Reception and Collection of Chupicuaro Artifacts

 

Chupícuaro pottery first began appearing for sale by locals in the mid-1920s (Frierman ix). It was discovered by the area’s locals through the action of road cuts, plows, and looting (Weaver 6). The ceramics were considered “primitive art”, a style popularized from the Age of Discovery through the early and mid-20th century (“Primitivism”). Pablo Picasso and other well-known European artists were inspired to create “primitive” artwork by the works of “savage” and “uncivilized” nations recently colonized by Europe (“Primitivism”), making art collectors eager to buy the original artifacts on which these famous artists’ styles were based. The fascination with “primitive art” in connection with an earlier interest in “nineteenth and twentieth century French masters” inspired the purchase by Natalie Wood of Mildred and Edgar Dorsey Taylor’s extensive Chupícuaro collection, originally “assembled in the late ‘40s and early ‘50s (Frierman x)[1], undoubtedly along with many other unpublished private collections. Its popularity among collectors has made the site victim to severe plundering (Bichet 31).
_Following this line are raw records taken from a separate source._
/-- QRUN of n + 1 elements is QRUN of n elements and then QCOEF of coefficient n with the operands in COEF, EXPM and BAPM, when the first n
raise no error (R145); an exponent QCOEF's field cannot hold is left to `QrunStopsAtFirstError`. -/
def Obligations.QrunExtendsByOneQcoef : Prop :=
  ∀ (s t u : State) (ch : BitVec 3) (n : Nat), n < 256 → qrunFrom ch n 0 s = { st := t, err := none } →
    (t.expm (256 * ch.toNat + n)).toNat < 32 →
    exec (.qcoef ch (BitVec.ofNat 8 n) (t.bapm (256 * ch.toNat + n)) ((t.expm (256 * ch.toNat + n)).extractLsb' 0 5))
      { t with qin := t.coef (256 * ch.toNat + n) } = .next u →
    exec (.qrun ch (BitVec.ofNat 9 n)) s = .next { t with busy := false, done := true } ∧
    exec (.qrun ch (BitVec.ofNat 9 (n + 1))) s = .next { u with qin := s.qin }

/-- QRUN over legal elements completes without an error, for n from 0 on: each slot of the run takes its class, and what an ungrouped class
computes if no group was open before; only the run's slots and the heads of open groups are touched (R145, R202). -/
def Obligations.QrunQuantizesChannel : Prop :=
  ∀ (s : State) (ch : BitVec 3) (n : BitVec 9), ch.toNat < 6 → n.toNat ≤ 256 → (∀ g : Grp, s.head g < 1536) →
    (∀ k : Nat, k < n.toNat → elementLegal (s.coef (256 * ch.toNat + k)).toInt (s.expm (256 * ch.toNat + k)).toNat
      (s.bapm (256 * ch.toNat + k))) →
    ∃ t : State, exec (.qrun ch n) s = .next t ∧
      (∀ k : Nat, k < n.toNat → (t.slot (256 * ch.toNat + k)).bap = s.bapm (256 * ch.toNat + k)) ∧
      ((∀ g : Grp, s.cnt g = 0) → ∀ k : Nat, k < n.toNat →
        (s.bapm (256 * ch.toNat + k) = 0#4 → t.slot (256 * ch.toNat + k) = { val := 0#16, ph := false, bap := 0#4 }) ∧
        (s.bapm (256 * ch.toNat + k) = 3#4 ∨ s.bapm (256 * ch.toNat + k) = 5#4 →
          (t.slot (256 * ch.toNat + k)).ph = false ∧ ((t.slot (256 * ch.toNat + k)).val.toNat : Int) =
            symq (s.coef (256 * ch.toNat + k)).toInt (s.expm (256 * ch.toNat + k)).toNat
              (Config.levels (s.bapm (256 * ch.toNat + k)).toNat)) ∧
        (6 ≤ (s.bapm (256 * ch.toNat + k)).toNat →
          (t.slot (256 * ch.toNat + k)).ph = false ∧ (t.slot (256 * ch.toNat + k)).val.toNat =
            asymq (s.coef (256 * ch.toNat + k)).toInt (s.expm (256 * ch.toNat + k)).toNat
              (Config.qbits (s.bapm (256 * ch.toNat + k)).toNat))) ∧
      bytesKept (fun a => inRange (slotAddr (256 * ch.toNat)) (4 * n.toNat) a ||
        (decide (s.cnt .g1 ≠ 0) && slotByte (s.head .g1) a) || (decide (s.cnt .g2 ≠ 0) && slotByte (s.head .g2) a) ||
        (decide (s.cnt .g4 ≠ 0) && slotByte (s.head .g4) a)) s t ∧
      { t with
        mem := s.mem, qout := s.qout, cnt1 := s.cnt1, cnt2 := s.cnt2, cnt4 := s.cnt4, head1 := s.head1, head2 := s.head2
        head4 := s.head4 } = { s with busy := false, done := true } ∧
      (n = 0#9 → t = { s with busy := false, done := true })

/-- The first illegal element of a QRUN ends it: BADEXP or QRANGE, the elements before it keep their effects, and neither it nor a later
one runs (R145, R146, R207, R210). -/
def Obligations.QrunStopsAtFirstError : Prop :=
  ∀ (s t : State) (ch : BitVec 3) (k : Nat) (n : BitVec 9) (info : Word), ch.toNat < 6 → k < n.toNat → n.toNat ≤ 256 →
    qrunFrom ch k 0 s = { st := t, err := none } → s.bapm (256 * ch.toNat + k) ≠ 0#4 →
    info = BitVec.ofNat 32 (256 * ch.toNat + k + (s.bapm (256 * ch.toNat + k)).toNat * 2 ^ 12 +
      (s.expm (256 * ch.toNat + k)).toNat * 2 ^ 16) →
    (24 < (s.expm (256 * ch.toNat + k)).toNat →
      exec (.qrun ch n) s = .next { t.raise .badExp info with busy := false, done := true }) ∧
    ((s.expm (256 * ch.toNat + k)).toNat ≤ 24 →
      ¬ elementLegal (s.coef (256 * ch.toNat + k)).toInt (s.expm (256 * ch.toNat + k)).toNat (s.bapm (256 * ch.toNat + k)) →
      exec (.qrun ch n) s = .next { t.raise .qRange info with busy := false, done := true })

/-! ### Bit writer -/

/-- FBEGIN puts the writer at bit 0 and clears the frame's results; FBUF is not cleared (R164). -/
def Obligations.FbeginStartsFrame : Prop :=
  decode 0x08000000#32 = .ok .fbegin ∧ ∀ s : State,
    exec .fbegin s = .next { s with bitpos := 0#32, crc1 := 0#16, crc2 := 0#16, frameBytes := 0#16, busy := false, done := true }

/-- PUTBITS w within the capacity writes the low w bits of PUTDATA, bit w - 1 first, keeps the bits before them, leaves the rest of the
last byte 0, and touches no other byte; past the capacity it raises BITOVF with BITPOS as information and writes nothing (R160 to R162,
R165). -/
def Obligations.PutbitsWritesFieldOrRefuses : Prop :=
  ∀ (s : State) (w : BitVec 6), w.toNat ≤ 32 → s.bitpos.toNat ≤ 32768 →
    (s.bitpos.toNat + w.toNat ≤ 32768 →
      ∃ t : State, exec (.putbits w) s = .next t ∧
        (∀ j : Nat, j < w.toNat → streamBit t (s.bitpos.toNat + j) = s.putdata.getLsbD (w.toNat - 1 - j)) ∧
        (∀ p : Nat, p < s.bitpos.toNat → streamBit t p = streamBit s p) ∧
        (∀ p : Nat, 0 < w.toNat → s.bitpos.toNat + w.toNat ≤ p → p / 8 = (s.bitpos.toNat + w.toNat - 1) / 8 →
          streamBit t p = false) ∧
        bytesKept (writtenByte s.bitpos.toNat (s.bitpos.toNat + w.toNat)) s t ∧
        { t with mem := s.mem } = { s with bitpos := s.bitpos + BitVec.ofNat 32 w.toNat, busy := false, done := true }) ∧
    (32768 < s.bitpos.toNat + w.toNat →
      exec (.putbits w) s = .next { s.raise .bitOvf s.bitpos with busy := false, done := true })

/-- FLUSH fills the current byte with zero bits and moves BITPOS to the next multiple of 8; at a byte boundary it does nothing (R166). -/
def Obligations.FlushFillsByteWithZeros : Prop :=
  decode 0x0A000000#32 = .ok .flush ∧ ∀ s : State, s.bitpos.toNat ≤ 32768 →
    ∃ t : State, exec .flush s = .next t ∧
      (∀ p : Nat, p < s.bitpos.toNat → streamBit t p = streamBit s p) ∧
      (∀ p : Nat, s.bitpos.toNat ≤ p → p < (s.bitpos.toNat + 7) / 8 * 8 → streamBit t p = false) ∧
      bytesKept (writtenByte s.bitpos.toNat ((s.bitpos.toNat + 7) / 8 * 8)) s t ∧
      { t with mem := s.mem } =
        { s with bitpos := BitVec.ofNat 32 ((s.bitpos.toNat + 7) / 8 * 8), busy := false, done := true }

/-- A placeholder has no field, any other slot the low bits of its VAL in the width of its class, most significant first (R163, R168); MPACK
within the capacity appends, in the order of the coefficients, the fields of the slots, and nothing else (R161, R162, R167, R169, R172). -/
def Obligations.MpackAppendsMantissaFields : Prop :=
  (∀ x : Slot, x.ph = true → fieldBits x = []) ∧
  (∀ (x : Slot) (w : Nat), x.ph = false → [0, 5, 7, 3, 7, 4, 5, 6, 7, 8, 9, 10, 11, 12, 14, 16][x.bap.toNat]? = some w →
    fieldBits x = (List.range w).map fun j => x.val.getLsbD (w - 1 - j)) ∧
  ∀ (s : State) (ch : BitVec 3) (n : BitVec 9), ch.toNat < 6 → n.toNat ≤ 256 →
    s.bitpos.toNat + (emittedBits s ch n.toNat).length ≤ 32768 →
    ∃ t : State, exec (.mpack ch n) s = .next t ∧
      (∀ j : Nat, j < (emittedBits s ch n.toNat).length →
        some (streamBit t (s.bitpos.toNat + j)) = (emittedBits s ch n.toNat)[j]?) ∧
      (∀ p : Nat, p < s.bitpos.toNat → streamBit t p = streamBit s p) ∧
      (∀ p : Nat, 0 < (emittedBits s ch n.toNat).length → s.bitpos.toNat + (emittedBits s ch n.toNat).length ≤ p →
        p / 8 = (s.bitpos.toNat + (emittedBits s ch n.toNat).length - 1) / 8 → streamBit t p = false) ∧
      bytesKept (writtenByte s.bitpos.toNat (s.bitpos.toNat + (emittedBits s ch n.toNat).length)) s t ∧
      { t with mem := s.mem } =
        { s with bitpos := s.bitpos + BitVec.ofNat 32 (emittedBits s ch n.toNat).length, busy := false, done := true }

/-- The first field of an MPACK that does not fit ends it with BITOVF; the fields before it stay written (R162, R167, R207, R210). -/
def Obligations.MpackStopsAtFirstOverflow : Prop :=
  ∀ (s u : State) (ch : BitVec 3) (k : Nat) (n : BitVec 9), ch.toNat < 6 → k < n.toNat → n.toNat ≤ 256 →
    s.bitpos.toNat + (emittedBits s ch k).length ≤ 32768 → 32768 < s.bitpos.toNat + (emittedBits s ch (k + 1)).length →
    exec (.mpack ch (BitVec.ofNat 9 k)) s = .next u →
    exec (.mpack ch n) s = .next (u.raise .bitOvf (1#1 ++ BitVec.ofNat 11 (256 * ch.toNat + k) ++ u.bitpos.extractLsb' 0 20))
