/-! ### raise -/

@[simp] theorem State.raise_ctrl (s : State) (c : ErrCode) (info : Word) : (s.raise c info).ctrl = s.ctrl := rfl
@[simp] theorem State.raise_busy (s : State) (c : ErrCode) (info : Word) : (s.raise c info).busy = s.busy := rfl
@[simp] theorem State.raise_done (s : State) (c : ErrCode) (info : Word) : (s.raise c info).done = s.done := rfl
@[simp] theorem State.raise_lastCmd (s : State) (c : ErrCode) (info : Word) : (s.raise c info).lastCmd = s.lastCmd := rfl
@[simp] theorem State.raise_bswenSampled (s : State) (c : ErrCode) (info : Word) : (s.raise c info).bswenSampled = s.bswenSampled := rfl
@[simp] theorem State.raise_qin (s : State) (c : ErrCode) (info : Word) : (s.raise c info).qin = s.qin := rfl
@[simp] theorem State.raise_qout (s : State) (c : ErrCode) (info : Word) : (s.raise c info).qout = s.qout := rfl
@[simp] theorem State.raise_cnt1 (s : State) (c : ErrCode) (info : Word) : (s.raise c info).cnt1 = s.cnt1 := rfl
@[simp] theorem State.raise_cnt2 (s : State) (c : ErrCode) (info : Word) : (s.raise c info).cnt2 = s.cnt2 := rfl
@[simp] theorem State.raise_cnt4 (s : State) (c : ErrCode) (info : Word) : (s.raise c info).cnt4 = s.cnt4 := rfl
@[simp] theorem State.raise_head1 (s : State) (c : ErrCode) (info : Word) : (s.raise c info).head1 = s.head1 := rfl
@[simp] theorem State.raise_head2 (s : State) (c : ErrCode) (info : Word) : (s.raise c info).head2 = s.head2 := rfl
@[simp] theorem State.raise_head4 (s : State) (c : ErrCode) (info : Word) : (s.raise c info).head4 = s.head4 := rfl
@[simp] theorem State.raise_tdstat (s : State) (c : ErrCode) (info : Word) : (s.raise c info).tdstat = s.tdstat := rfl
@[simp] theorem State.raise_tdres (s : State) (c : ErrCode) (info : Word) : (s.raise c info).tdres = s.tdres := rfl
@[simp] theorem State.raise_bitpos (s : State) (c : ErrCode) (info : Word) : (s.raise c info).bitpos = s.bitpos := rfl
@[simp] theorem State.raise_putdata (s : State) (c : ErrCode) (info : Word) : (s.raise c info).putdata = s.putdata := rfl
@[simp] theorem State.raise_fsw (s : State) (c : ErrCode) (info : Word) : (s.raise c info).fsw = s.fsw := rfl
@[simp] theorem State.raise_crc1 (s : State) (c : ErrCode) (info : Word) : (s.raise c info).crc1 = s.crc1 := rfl
@[simp] theorem State.raise_crc2 (s : State) (c : ErrCode) (info : Word) : (s.raise c info).crc2 = s.crc2 := rfl
@[simp] theorem State.raise_frameBytes (s : State) (c : ErrCode) (info : Word) : (s.raise c info).frameBytes = s.frameBytes := rfl
@[simp] theorem State.raise_crcStart (s : State) (c : ErrCode) (info : Word) : (s.raise c info).crcStart = s.crcStart := rfl
@[simp] theorem State.raise_crcLen (s : State) (c : ErrCode) (info : Word) : (s.raise c info).crcLen = s.crcLen := rfl
@[simp] theorem State.raise_crcBits (s : State) (c : ErrCode) (info : Word) : (s.raise c info).crcBits = s.crcBits := rfl
@[simp] theorem State.raise_crcVal (s : State) (c : ErrCode) (info : Word) : (s.raise c info).crcVal = s.crcVal := rfl
@[simp] theorem State.raise_mem (s : State) (c : ErrCode) (info : Word) : (s.raise c info).mem = s.mem := rfl
@[simp] theorem State.raise_memDraw (s : State) (c : ErrCode) (info : Word) : (s.raise c info).memDraw = s.memDraw := rfl
@[simp] theorem State.raise_draws (s : State) (c : ErrCode) (info : Word) : (s.raise c info).draws = s.draws := rfl
@[simp] theorem State.raise_rst (s : State) (c : ErrCode) (info : Word) : (s.raise c info).rst = s.rst := rfl
@[simp] theorem State.raise_inputs (s : State) (c : ErrCode) (info : Word) : (s.raise c info).inputs = s.inputs := rfl
@[simp] theorem State.raise_resp (s : State) (c : ErrCode) (info : Word) : (s.raise c info).resp = s.resp := rfl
The academic world, meanwhile, took little interest in Chupícuaro. Faugère and Darras complain of the “handicaps” to the scholarship of West Mexico and Chupícuaro (“Chupícuaro”, par. 4). These regions are considered “marginal entities without monumental architecture” and not properly Mesoamerican (par. 4). They therefore suffer from a lack of large, continuous archaeological study (par. 4).


[1] This collection was photographed and annotated for inclusion as a photographic collection catalog in the Occasional Papers of the Museum & Laboratories of Ethnic Arts & Technology of the University of California, Los Angeles (López) and has proved invaluable for identifying and categorizing Chupícuaro works in the Miami University collection.